Source records:
/-- The permission and storage-key rules (R205, R220 to R222): what an entry and a frame key allow; FKGET reads the key
of a frame, FKSET of a keyed frame waits for the key caches, and the acknowledgement sets the key and retires it; a frame
without a key takes none. MSYNC requests the activation and waits for it.
Storage keys under change (R220 to R222, R228): MPU_SKEY of a frame with a key waits, BUSY, until every key cache has
acknowledged it; from then on the frame has the new key. An FKSET that waits retires then, with the key in force. No other
frame changes.
Where it rests on the model's reading, that is log 49. -/
def Obligations.StorageKeys : Prop :=
  (∀ (s : State) (c : CoreId) (k : BankId) (ps : List (Phys × Nat)) (d a b : Reg), Ready s c k 4 ps →
     (s.bank c k).user = false →
     let u := fetched s c k ps
     let pa := (s.g c k a).toNat
     let v := (s.g c k b).toNat % 32
     exec (.fkget c d a) s = .next (retired s c k 4 ps fun u => u.setG c k d (BitVec.ofNat 64 (frameKey s pa))) ∧
     (keyed pa = true → exec (.fkset c a b) s =
       .next (dropWin (u.modCore c fun m => { m with wait := some (.fkset pa v) }) c)) ∧
     (keyed pa = false → exec (.fkset c a b) s = .next (retired s c k 4 ps id)) ∧
     exec (.msync c) s =
       .next (dropWin ((u.setF Fld.MPU_STATUS_DRAINING 1).modCore c fun m => { m with wait := some .msync }) c) ∧
     (∀ pa' : Nat, keyed pa' = true → frameKey (setFrameKey s pa' v) pa' = v ∧
       ∀ q, q / 4096 ≠ pa' / 4096 → frameKey (setFrameKey s pa' v) q = frameKey s q) ∧
     (∀ (kd : Kind) (key fk : Nat) (rg : Bool), keyAllows kd key fk rg = true ↔
       key = 0 ∨ key = fk ∨ (kd ≠ .write ∧ rg = false)) ∧
     (∀ (e : TlbEntry) (user : Bool), (e.permits .read user = true ↔ e.w1.getLsbD 0 = true ∧ (user = true → e.w1.getLsbD 3 = true)) ∧
       (e.permits .write user = true ↔ e.w1.getLsbD 1 = true ∧ (user = true → e.w1.getLsbD 3 = true)) ∧
       (e.permits .fetch user = true ↔ e.w1.getLsbD 2 = true ∧ e.w1.getLsbD 3 = user))) ∧
  (∀ (s : State) (v : Word),
     let pa := v.toNat / 4096 % 2 ^ 36 * 4096
     (s.skey = none → keyed pa = true → exec (.mpuSkeyWrite v) s =
       .next { s.setF Fld.MPU_SKEY_BUSY 1 with skey := some (pa, v.toNat % 32) }) ∧
     (s.skey = none → keyed pa = false → exec (.mpuSkeyWrite v) s = .next s) ∧
     (∀ a x, s.skey = some (a, x) → keyed a = true → x < 32 → ∃ t, exec (.storageKeyAcked) s = .next t ∧
       t.getF Fld.MPU_SKEY_BUSY = 0 ∧ t.skey = none ∧ frameKey t a = x ∧ t.mem = s.mem ∧ t.cores = s.cores ∧
       ∀ q, q / 4096 ≠ a / 4096 → frameKey t q = frameKey s q) ∧
     (∀ c a x b, s.skey = none → waitingFkset s = some (c, a, x) → (s.core c).cur = some b → keyed a = true → x < 32 →
       ∃ t, exec (.storageKeyAcked) s = .next t ∧ (t.core c).wait = none ∧ (t.bank c b).pc = (s.bank c b).pc + 4 ∧
         frameKey t a = x ∧ t.mem = s.mem ∧ ∀ d, d ≠ c → t.core d = s.core d))


/-! ## The cores: decimal -/

/-- The decimal formats (R132 to R134, R144): a packed result of L bytes holds the low-order 2L - 1 digits of the
magnitude and the preferred sign, which reads back; digits that are all zero take the positive sign unless KEEPZ keeps it; a
zoned result of L bytes holds the low-order L digits and reads back; an operand with a digit nibble above 9 in it is
invalid.
Decimal arithmetic on two packed operands (R136 to R142): with both operands checked and valid, operand 1 receives
the sum, the difference, the product, the quotient truncated toward zero, or the remainder with the sign of the dividend;
CC says zero, negative or positive. A result of too many digits leaves its low-order digits, sets DOVF and CC 3, and takes
DOVF, 0x22, with EPC the next instruction where DOT is set. DCMP compares and stores nothing. A divisor of zero raises DDIV0,
0x21, an invalid operand DDATA, 0x20, with BADADDR its first byte, and nothing is stored. -/
def Obligations.DecimalArithmetic : Prop :=
  ((∀ (n : Nat) (keepz : Bool) (d : Dec), 0 < n →
     let m := d.mag % 10 ^ (2 * n - 1)
     (writePacked n keepz d).length = n ∧
     readPacked (writePacked n keepz d) = some { neg := d.neg && (decide (m ≠ 0) || keepz), mag := m } ∧
     ((writePacked n keepz d).getLastD 0).toNat % 16 = (if d.neg && (decide (m ≠ 0) || keepz) then 0xD else 0xC)) ∧
   (∀ (n : Nat) (zone : Bool) (d : Dec), 0 < n →
     let m := d.mag % 10 ^ n
     (writeZoned n zone false d).length = n ∧
     readZoned (writeZoned n zone false d) = some { neg := d.neg && decide (m ≠ 0), mag := m }) ∧
   (∀ (bs rest : List Byte) (x : Byte), 0xA0 ≤ x.toNat → readPacked (bs ++ x :: rest) = none) ∧
   (∀ bs : List Byte, (bs.getLastD 0).toNat % 16 < 0xA → bs ≠ [] → readPacked bs = none)) ∧
  (∀ (s : State) (c : CoreId) (k : BankId) (ps pa pb : List (Phys × Nat)) (a b : MOp) (v1 v2 : State) (ox oy : Option Dec),
     Ready s c k 8 ps → a.lf.toNat ≤ 31 → b.lf.toNat ≤ 31 →
     let u := fetched s c k ps
     let opnd (m : MOp) (use : Use) : DOp :=
       { addr := (s.g c k m.base + m.disp.setWidth 64).toNat, len := m.lf.toNat + 1, use := use, zoned := false }
     let n := a.lf.toNat + 1
     let pc := (s.bank c k).pc
     let rd (pa pb : List (Phys × Nat)) : Prop :=
       readDop u c (opnd a .both) pa = (ox, v1) ∧ readDop v1 c (opnd b .src) pb = (oy, v2)
     let five (p : Instr → Prop) : Prop :=
       p (.dadd c a b) ∧ p (.dsub c a b) ∧ p (.dmul c a b) ∧ p (.ddiv c a b) ∧ p (.dmod c a b)
     let ret (i : Instr) (w : State) : Prop := AsksNone w c → exec i s = .next (ended w c k 8)
     let traps (i : Instr) (cause addr : Nat) (w : State) : Prop :=
       AsksNone w c → exec i s = .next (takeTrap w c k cause (BitVec.ofNat 64 addr) pc)
     let result (i : Instr) (r : Int) : Prop :=
       let w := storeParts v2 c k pa (writePacked n false (Dec.ofInt r))
       let w' := (w.setCC c k 3).modBank c k fun x => x.sticky .dctl 1
       (r.natAbs < 10 ^ (2 * n - 1) → ret i (w.setCC c k (if r = 0 then 0 else if r < 0 then 1 else 2))) ∧
       (10 ^ (2 * n - 1) ≤ r.natAbs → dDot (w'.bank c k).dctl = false → ret i w') ∧
       (10 ^ (2 * n - 1) ≤ r.natAbs → dDot (w'.bank c k).dctl = true → AsksNone w' c →
         exec i s = .next (takeTrap w' c k 0x22 0 (pc + 8)))
     (checkOps u c k [opnd a .both, opnd b .src] = .ok [pa, pb] → rd pa pb →
       (∀ x y, ox = some x → oy = some y →
         result (.dadd c a b) (x.val + y.val) ∧ result (.dsub c a b) (x.val - y.val) ∧
         result (.dmul c a b) (x.val * y.val) ∧
         (y.mag ≠ 0 → result (.ddiv c a b) (x.val.tdiv y.val) ∧ result (.dmod c a b) (x.val.tmod y.val)) ∧
         (y.mag = 0 → traps (.ddiv c a b) 0x21 (opnd b .src).addr v2 ∧ traps (.dmod c a b) 0x21 (opnd b .src).addr v2)) ∧
       (ox = none → five fun i => traps i 0x20 (opnd a .both).addr v2) ∧
       (ox.isSome → oy = none → five fun i => traps i 0x20 (opnd b .src).addr v2)) ∧
     (∀ x y, checkOps u c k [opnd a .src, opnd b .src] = .ok [pa, pb] →
       readDop u c (opnd a .src) pa = (some x, v1) → readDop v1 c (opnd b .src) pb = (some y, v2) →
       ret (.dcmp c a b) (v2.setCC c k (if x.val = y.val then 0 else if x.val < y.val then 1 else 2))))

DIRECTIONS: Whenever a line includes the word "DOVF", pull it out of the entries.

REPLY TO THE TASK:
CC says zero, negative or positive. A result of too many digits leaves its low-order digits, sets DOVF and CC 3, and takes
DOVF, 0x22, with EPC the next instruction where DOT is set. DCMP compares and stores nothing. A divisor of zero raises DDIV0,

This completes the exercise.